How to seduce your reader

Once upon a time all stories began “Once upon a time.” This simple formula was enough to get people listening and it still works for small children, but the rest of us need a little more encouragement. After all, we have plenty of entertainment choices these days. We can surf the web, play computer games, switch channels, or pick up another book. So you have to make sure you get their attention right on the first page. In short, you have to lure them into your story.

This process of entrapment is usually called the story hook, but I prefer it to see it as the act of seduction.

Here is an excellent example:

“It is a truth universally acknowledged, that a single man in possession of a good fortune must be in want of a wife.”

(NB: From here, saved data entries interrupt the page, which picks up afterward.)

-- ==== Sys2Proof/Machine/Approx.lean ====
section
/-! DEFINITION. The vector unit's approximations (03 R89): the true value is computed to far more bits than FP32
holds, rounded toward zero, and a free choice then takes one of the FP32 numbers within the stated bound. Log 7. -/

namespace Sys2Proof.Machine

/-- Integer square root, bit by bit from bit `b`. -/
def isqrtFrom (b n acc : Nat) : Nat :=
  match b with
  | 0 => if (acc + 1) * (acc + 1) ≤ n then acc + 1 else acc
  | b + 1 =>
    let t := acc + 2 ^ (b + 1)
    if t * t ≤ n then isqrtFrom b n t else isqrtFrom b n acc

def isqrt (n : Nat) : Nat := isqrtFrom (bitLen n / 2 + 1) n 0

/-- A positive value m times 2^e toward zero in FP32, as a magnitude code. -/
def floorCode (m : Nat) (e : Int) : Nat := roundCode fmtFP32 1 false m e 0

/-- A code some steps up or down, held at zero below. -/
def stepCode (c : Nat) (d : Int) : Nat := ((c : Int) + d).toNat

/-- 1 ulp: the number below the true value or the next one; one below to one above an exact one. -/
def withinOne (op : Nat) (x : W32) (c : Nat) (exact : Bool) (pick : Fin 2) : Nat :=
  if exact then stepCode c ((Config.pickExactOne op x).val - 1) else c + pick.val

/-- 2 ulp: from one below to two above the number below the true value; two below and above an exact one. -/
def withinTwo (op : Nat) (x : W32) (c : Nat) (exact : Bool) : Nat :=
  if exact then stepCode c ((Config.approxPickExact op x).val - 2) else stepCode c ((Config.approxPick op x).val - 1)

/-- A magnitude code with its sign, infinity beyond the range. -/
def packCode (neg : Bool) (c : Nat) : W32 := BitVec.ofNat 32 (withSign fmtFP32 neg (min c 0x7F800000))

/-- VRCP: 1/x within 1 ulp; 1/0 is infinity and 1/infinity zero of the operand's sign (03 R89). Where the true value
lies beyond the format the spec states no result: a free value. -/
def vrcp (x : W32) : W32 × Events :=
  match num32 x with
  | .nan => (canonicalNan, evNanInput)
  | .inf n => (packCode n 0, evNone)
  | .fin n m e =>
    if m = 0 then (packCode n 0x7F800000, evNone)
    else
      let q := 2 ^ 400 / m
      let exact := decide (2 ^ 400 % m = 0)
      let c := floorCode q (-400 - e)
      if fmtFP32.maxCode < c then (Config.rcpBeyond x, evOverflow)
      else (packCode n (withinOne 0 x c exact (Config.rcpPick x)), evNone)

/-- VRSQRT: 1/sqrt(x) within 1 ulp; a zero of either sign gives +infinity, a negative value NaN (03 R89). -/
def vrsqrt (x : W32) : W32 × Events :=
  match num32 x with
  | .nan => (canonicalNan, evNanInput)
  | .inf true => (canonicalNan, evNanProduced)
  | .inf false => (packCode false 0, evNone)
  | .fin n m e =>
    if m = 0 then (packCode n 0x7F800000, evNone)
    else if n then (canonicalNan, evNanProduced)
    else
      let m2 := if e % 2 = 0 then m else 2 * m
      let e2 := if e % 2 = 0 then e else e - 1
      let q := isqrt (2 ^ 400 / m2)
      let c := floorCode q (-200 - e2 / 2)
      let exact := decide (q * q * m2 = 2 ^ 400)
      (packCode false (withinOne 1 x c exact (Config.rsqrtPick x)), evNone)

/-- Fraction bits of the fixed-point work. -/
def fxBits : Nat := 96

/-- Product of the 2^(2^-i) chosen by the bits of a fraction; `root` is 2^(2^-i) for the present i. -/
def exp2Bits (fuel f root acc : Nat) : Nat :=
  match fuel with
  | 0 => acc
  | k + 1 =>
    let acc' := if f.testBit k then acc * root / 2 ^ fxBits else acc
    exp2Bits k f (isqrt (root * 2 ^ fxBits)) acc'

/-- 2^f for a fraction f of `fxBits` bits, in fixed point from 1 to 2. -/
def exp2Frac (f : Nat) : Nat := exp2Bits fxBits f (isqrt (2 * 2 ^ (2 * fxBits))) (2 ^ fxBits)

/-- Bits of log2 of a mantissa in 1 to 2 (fixed point), by repeated squaring. -/
def log2Bits (fuel m acc : Nat) : Nat :=
  match fuel with
  | 0 => acc
  | k + 1 =>
    let sq := m * m / 2 ^ fxBits
    if 2 ^ (fxBits + 1) ≤ sq then log2Bits k (sq / 2) (2 * acc + 1) else log2Bits k sq (2 * acc)

/-- log2 e and ln 2 with `fxBits` fraction bits. -/
def log2eFx : Nat := 0x171547652B82FE1777D0FFDA0
def ln2Fx : Nat := 0xB17217F7D1CF79ABC9E3B398

/-- m times 2^e in fixed point, toward minus infinity. -/
def toFx (neg : Bool) (m : Nat) (e : Int) : Int :=
  let s := e + fxBits
  let v : Int := if neg then -(m : Int) else m
  if 0 ≤ s then v * 2 ^ s.toNat else v / 2 ^ (-s).toNat

/-- 2^t for a fixed-point t: out of the format's reach it is infinity or zero. -/
def exp2Fx (op : Nat) (x : W32) (t : Int) (exact : Bool) : W32 × Events :=
  let n := t / 2 ^ fxBits
  let f := (t % 2 ^ fxBits).toNat
  if 128 ≤ n then (packCode false 0x7F800000, evOverflow)
  else if n < -180 then (packCode false (withinTwo op x 0 false), evNone)
  else
    let c := withinTwo op x (floorCode (exp2Frac f) (n - fxBits)) (exact && decide (f = 0))
    (packCode false c, if fmtFP32.maxCode < c then evOverflow else evNone)

/-- VEXP (op 0) and VEXP2 (op 1): within 2 ulp; -infinity gives +0, overflow +infinity (03 R89). -/
def vexp (op : Nat) (x : W32) : W32 × Events :=
  match num32 x with
  | .nan => (canonicalNan, evNanInput)
  | .inf true => (packCode false 0, evNone)
  | .inf false => (packCode false 0x7F800000, evNone)
  | .fin n m e =>
    let big := decide (16 < e + bitLen m)
    if big then
      if n then (packCode false (withinTwo op x 0 false), evNone) else (packCode false 0x7F800000, evOverflow)
    else
      let t := toFx n m e
      if op = 1 then exp2Fx op x t true
      else exp2Fx op x (t * log2eFx / 2 ^ fxBits) (decide (m = 0))

/-- VLOG (op 2) and VLOG2 (op 3): within 2 ulp; zero gives -infinity, a negative value NaN (03 R89). -/
def vlog (op : Nat) (x : W32) : W32 × Events :=
  match num32 x with
  | .nan => (canonicalNan, evNanInput)
  | .inf true => (canonicalNan, evNanProduced)
  | .inf false => (packCode false 0x7F800000, evNone)
  | .fin n m e =>
    if m = 0 then (packCode true 0x7F800000, evNone)
    else if n then (canonicalNan, evNanProduced)
    else
      let l := Nat.log2 m
      let mant := if l ≤ fxBits then m * 2 ^ (fxBits - l) else m / 2 ^ (l - fxBits)
      let v : Int := (e + l) * 2 ^ fxBits + (log2Bits fxBits mant 0 : Int)
      let w : Int := if op = 3 then v else v * ln2Fx / 2 ^ fxBits
      let exact := decide (v % 2 ^ fxBits = 0) && (decide (op = 3) || decide (v = 0))
      (packCode (decide (w < 0)) (withinTwo op x (floorCode w.natAbs (-(fxBits : Int))) exact), evNone)

end Sys2Proof.Machine
end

This is the very famous opening line of Pride and Prejudice by Jane Austen. Elegant and concise, it takes you by the hand and leads you into the story. There is no messing about. There in the first line of the novel, the story question is laid out clearly: we have single men of good fortune and we want to know who is going to marry them. That’s why we want to read this book, after all – for the marriage plots and the love stories. But Austen goes one further in keeping our attention on her page. The line is witty and playful, just like the heroine of the novel we are now going to read. She flatters us with her humour, feeling we will understand it. We are invited into her world with a joke. You can almost imagine some attractive, detached observer smiling at you and saying such a thing, beckoning you into a more intimate and seductive conversation. Just considering the power of this single line makes me want to stop writing and go and read Pride and Prejudiceagain.

Often it is said that a story should start with a explosion or something equally high-octane. Jane Austen proves to us that this is not always the case. There are other ways to enchant, excite or intrigue your reader into wanting more.